Introduced by Rep. Sylvia Garcia (D-Texas), the PCAOB Whistleblower Protection Act of 2019 would establish a whistleblower program for the Public Company Accounting Oversight Board much like that already operating at the Securities and Exchange Commission.

Congress created the SEC whistleblower program under Dodd-Frank to authorize the SEC to award those who came forward with original information related to securities law violations. The SEC is looking for tips on all nature of fraud, theft, bribery, manipulation, or false statements that might create unfair advantages in capital markets.

The SEC is authorized to award whistleblowers between 10 percent and 30 percent of sanctions reaching at least $1 million. Since issuing its first award in 2012, the SEC has doled out more than $300 million to whistleblowers whose tips have so far produced more than $2 billion in financial remedies. The largest award, $50 million, was shared by two whistleblowers in 2018.

The proposed PCAOB whistleblower act would authorize the PCAOB to reward whistleblowers with payouts of 10 percent to 50 percent on sanctions as small as $2,500. The program would award whistleblowers who share original information with the board that leads to enforcement actions related to violations of the PCAOB’s standards and rules.

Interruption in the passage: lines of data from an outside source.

/-- `fillAll` changes slots, dispatch, ports at most. -/
@[simp] theorem State.fillAll_frame (s : State) :
    (s.fillAll).now = s.now ∧ (s.fillAll).lines = s.lines ∧ (s.fillAll).table = s.table ∧ (s.fillAll).leases = s.leases ∧
    (s.fillAll).arrivals = s.arrivals ∧ (s.fillAll).sessions = s.sessions ∧ (s.fillAll).loss = s.loss ∧ (s.fillAll).missed = s.missed ∧
    (s.fillAll).epoch = s.epoch ∧ (s.fillAll).causes = s.causes ∧ (s.fillAll).inReset = s.inReset ∧ (s.fillAll).freeIdx = s.freeIdx ∧
    (s.fillAll).pending = s.pending ∧ (∀ x, (s.fillAll).session x = s.session x) ∧ (∀ x, (s.fillAll).attached x = s.attached x) ∧
    (∀ x, (s.fillAll).entry x = s.entry x) ∧ (∀ x, (s.fillAll).line x = s.line x) ∧ (∀ x, (s.fillAll).holder x = s.holder x) := by
  have base : (s.fillAll).now = s.now ∧ (s.fillAll).lines = s.lines ∧ (s.fillAll).table = s.table ∧ (s.fillAll).leases = s.leases ∧ (s.fillAll).arrivals = s.arrivals ∧ (s.fillAll).sessions = s.sessions ∧ (s.fillAll).loss = s.loss ∧ (s.fillAll).missed = s.missed ∧ (s.fillAll).epoch = s.epoch ∧ (s.fillAll).causes = s.causes ∧ (s.fillAll).inReset = s.inReset ∧ (s.fillAll).freeIdx = s.freeIdx ∧ (s.fillAll).pending = s.pending := by
    refine ⟨?_, ?_, ?_, ?_, ?_, ?_, ?_, ?_, ?_, ?_, ?_, ?_, ?_⟩
    · unfold State.fillAll; exact foldl_keeps (fun t : State => t.now) (fun t n => by simp) _ _
    · unfold State.fillAll; exact foldl_keeps (fun t : State => t.lines) (fun t n => by simp) _ _
    · unfold State.fillAll; exact foldl_keeps (fun t : State => t.table) (fun t n => by simp) _ _
    · unfold State.fillAll; exact foldl_keeps (fun t : State => t.leases) (fun t n => by simp) _ _
    · unfold State.fillAll; exact foldl_keeps (fun t : State => t.arrivals) (fun t n => by simp) _ _
    · unfold State.fillAll; exact foldl_keeps (fun t : State => t.sessions) (fun t n => by simp) _ _
    · unfold State.fillAll; exact foldl_keeps (fun t : State => t.loss) (fun t n => by simp) _ _
    · unfold State.fillAll; exact foldl_keeps (fun t : State => t.missed) (fun t n => by simp) _ _
    · unfold State.fillAll; exact foldl_keeps (fun t : State => t.epoch) (fun t n => by simp) _ _
    · unfold State.fillAll; exact foldl_keeps (fun t : State => t.causes) (fun t n => by simp) _ _
    · unfold State.fillAll; exact foldl_keeps (fun t : State => t.inReset) (fun t n => by simp) _ _
    · unfold State.fillAll; exact foldl_keeps (fun t : State => t.freeIdx) (fun t n => by simp) _ _
    · unfold State.fillAll; exact foldl_keeps (fun t : State => t.pending) (fun t n => by simp) _ _
  obtain ⟨hnow, hlines, htable, hleases, harrivals, hsessions, hloss, hmissed, hepoch, hcauses, hinReset, hfreeIdx, hpending⟩ := base
  exact ⟨hnow, hlines, htable, hleases, harrivals, hsessions, hloss, hmissed, hepoch, hcauses, hinReset, hfreeIdx, hpending, congrFun (State.session_congr hsessions), congrFun (State.attached_congr hsessions), congrFun (State.entry_congr htable), congrFun (State.line_congr hlines), congrFun (State.holder_congr hleases)⟩

/-- `withdraw` changes slots, dispatch, ports at most. -/
@[simp] theorem State.withdraw_frame (s : State) (h : HostId) (r : Reason) :
    (s.withdraw h r).now = s.now ∧ (s.withdraw h r).lines = s.lines ∧ (s.withdraw h r).table = s.table ∧ (s.withdraw h r).leases = s.leases ∧
    (s.withdraw h r).arrivals = s.arrivals ∧ (s.withdraw h r).sessions = s.sessions ∧ (s.withdraw h r).loss = s.loss ∧
    (s.withdraw h r).missed = s.missed ∧ (s.withdraw h r).epoch = s.epoch ∧ (s.withdraw h r).causes = s.causes ∧
    (s.withdraw h r).inReset = s.inReset ∧ (s.withdraw h r).freeIdx = s.freeIdx ∧ (s.withdraw h r).pending = s.pending ∧
    (∀ x, (s.withdraw h r).session x = s.session x) ∧ (∀ x, (s.withdraw h r).attached x = s.attached x) ∧
    (∀ x, (s.withdraw h r).entry x = s.entry x) ∧ (∀ x, (s.withdraw h r).line x = s.line x) ∧ (∀ x, (s.withdraw h r).holder x = s.holder x) := by
  have base : (s.withdraw h r).now = s.now ∧ (s.withdraw h r).lines = s.lines ∧ (s.withdraw h r).table = s.table ∧ (s.withdraw h r).leases = s.leases ∧ (s.withdraw h r).arrivals = s.arrivals ∧ (s.withdraw h r).sessions = s.sessions ∧ (s.withdraw h r).loss = s.loss ∧ (s.withdraw h r).missed = s.missed ∧ (s.withdraw h r).epoch = s.epoch ∧ (s.withdraw h r).causes = s.causes ∧ (s.withdraw h r).inReset = s.inReset ∧ (s.withdraw h r).freeIdx = s.freeIdx ∧ (s.withdraw h r).pending = s.pending := by
    unfold State.withdraw; split <;> simp
  obtain ⟨hnow, hlines, htable, hleases, harrivals, hsessions, hloss, hmissed, hepoch, hcauses, hinReset, hfreeIdx, hpending⟩ := base
  exact ⟨hnow, hlines, htable, hleases, harrivals, hsessions, hloss, hmissed, hepoch, hcauses, hinReset, hfreeIdx, hpending, congrFun (State.session_congr hsessions), congrFun (State.attached_congr hsessions), congrFun (State.entry_congr htable), congrFun (State.line_congr hlines), congrFun (State.holder_congr hleases)⟩

/-- `withdrawAll` changes slots, dispatch, ports at most. -/
@[simp] theorem State.withdrawAll_frame (s : State) (n : SlotNo) (r : Reason) :
    (s.withdrawAll n r).now = s.now ∧ (s.withdrawAll n r).lines = s.lines ∧ (s.withdrawAll n r).table = s.table ∧
    (s.withdrawAll n r).leases = s.leases ∧ (s.withdrawAll n r).arrivals = s.arrivals ∧ (s.withdrawAll n r).sessions = s.sessions ∧
    (s.withdrawAll n r).loss = s.loss ∧ (s.withdrawAll n r).missed = s.missed ∧ (s.withdrawAll n r).epoch = s.epoch ∧
    (s.withdrawAll n r).causes = s.causes ∧ (s.withdrawAll n r).inReset = s.inReset ∧ (s.withdrawAll n r).freeIdx = s.freeIdx ∧
    (s.withdrawAll n r).pending = s.pending ∧ (∀ x, (s.withdrawAll n r).session x = s.session x) ∧
    (∀ x, (s.withdrawAll n r).attached x = s.attached x) ∧ (∀ x, (s.withdrawAll n r).entry x = s.entry x) ∧
    (∀ x, (s.withdrawAll n r).line x = s.line x) ∧ (∀ x, (s.withdrawAll n r).holder x = s.holder x) := by
  have base : (s.withdrawAll n r).now = s.now ∧ (s.withdrawAll n r).lines = s.lines ∧ (s.withdrawAll n r).table = s.table ∧ (s.withdrawAll n r).leases = s.leases ∧ (s.withdrawAll n r).arrivals = s.arrivals ∧ (s.withdrawAll n r).sessions = s.sessions ∧ (s.withdrawAll n r).loss = s.loss ∧ (s.withdrawAll n r).missed = s.missed ∧ (s.withdrawAll n r).epoch = s.epoch ∧ (s.withdrawAll n r).causes = s.causes ∧ (s.withdrawAll n r).inReset = s.inReset ∧ (s.withdrawAll n r).freeIdx = s.freeIdx ∧ (s.withdrawAll n r).pending = s.pending := by
    refine ⟨?_, ?_, ?_, ?_, ?_, ?_, ?_, ?_, ?_, ?_, ?_, ?_, ?_⟩
    · unfold State.withdrawAll; exact foldl_keeps (fun t : State => t.now) (fun t n => by simp) _ _
    · unfold State.withdrawAll; exact foldl_keeps (fun t : State => t.lines) (fun t n => by simp) _ _
    · unfold State.withdrawAll; exact foldl_keeps (fun t : State => t.table) (fun t n => by simp) _ _
    · unfold State.withdrawAll; exact foldl_keeps (fun t : State => t.leases) (fun t n => by simp) _ _
    · unfold State.withdrawAll; exact foldl_keeps (fun t : State => t.arrivals) (fun t n => by simp) _ _
    · unfold State.withdrawAll; exact foldl_keeps (fun t : State => t.sessions) (fun t n => by simp) _ _
    · unfold State.withdrawAll; exact foldl_keeps (fun t : State => t.loss) (fun t n => by simp) _ _
    · unfold State.withdrawAll; exact foldl_keeps (fun t : State => t.missed) (fun t n => by simp) _ _
    · unfold State.withdrawAll; exact foldl_keeps (fun t : State => t.epoch) (fun t n => by simp) _ _
    · unfold State.withdrawAll; exact foldl_keeps (fun t : State => t.causes) (fun t n => by simp) _ _
    · unfold State.withdrawAll; exact foldl_keeps (fun t : State => t.inReset) (fun t n => by simp) _ _
    · unfold State.withdrawAll; exact foldl_keeps (fun t : State => t.freeIdx) (fun t n => by simp) _ _
    · unfold State.withdrawAll; exact foldl_keeps (fun t : State => t.pending) (fun t n => by simp) _ _
  obtain ⟨hnow, hlines, htable, hleases, harrivals, hsessions, hloss, hmissed, hepoch, hcauses, hinReset, hfreeIdx, hpending⟩ := base
  exact ⟨hnow, hlines, htable, hleases, harrivals, hsessions, hloss, hmissed, hepoch, hcauses, hinReset, hfreeIdx, hpending, congrFun (State.session_congr hsessions), congrFun (State.attached_congr hsessions), congrFun (State.entry_congr htable), congrFun (State.line_congr hlines), congrFun (State.holder_congr hleases)⟩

The PCAOB had no comment on the legislation, but its enforcement leaders are likely even more eager to see action on a Senate bill that would lift the veil of privacy hiding its disciplinary proceedings from public view. Sen. Jack Reed (D-R.I.) reintroduced legislation now awaiting action in the Committee on Banking, Housing, and Urban Affairs that would permit the PCAOB to perform its disciplinary proceedings in public.

Sarbanes-Oxley requires that parties to enforcement actions consent to public disclosure before matters are fully settled. The PCAOB has said historically that incentivizes those who are accused of wrongdoing to drag out actions with appeals and other procedural tactics to stall any public disclosure until long after an alleged violation might have occurred.

In reintroducing the bill, Reed said such privacy over PCAOB proceedings is different from nearly all other regulatory bodies, including the SEC, the Financial Industry Regulatory Authority, the Federal Deposit Insurance Corp., the U.S. Commodity Futures Trading Commission, and the U.S. Department of Labor, among others. The bill has been introduced in Congress before but failed to gain traction.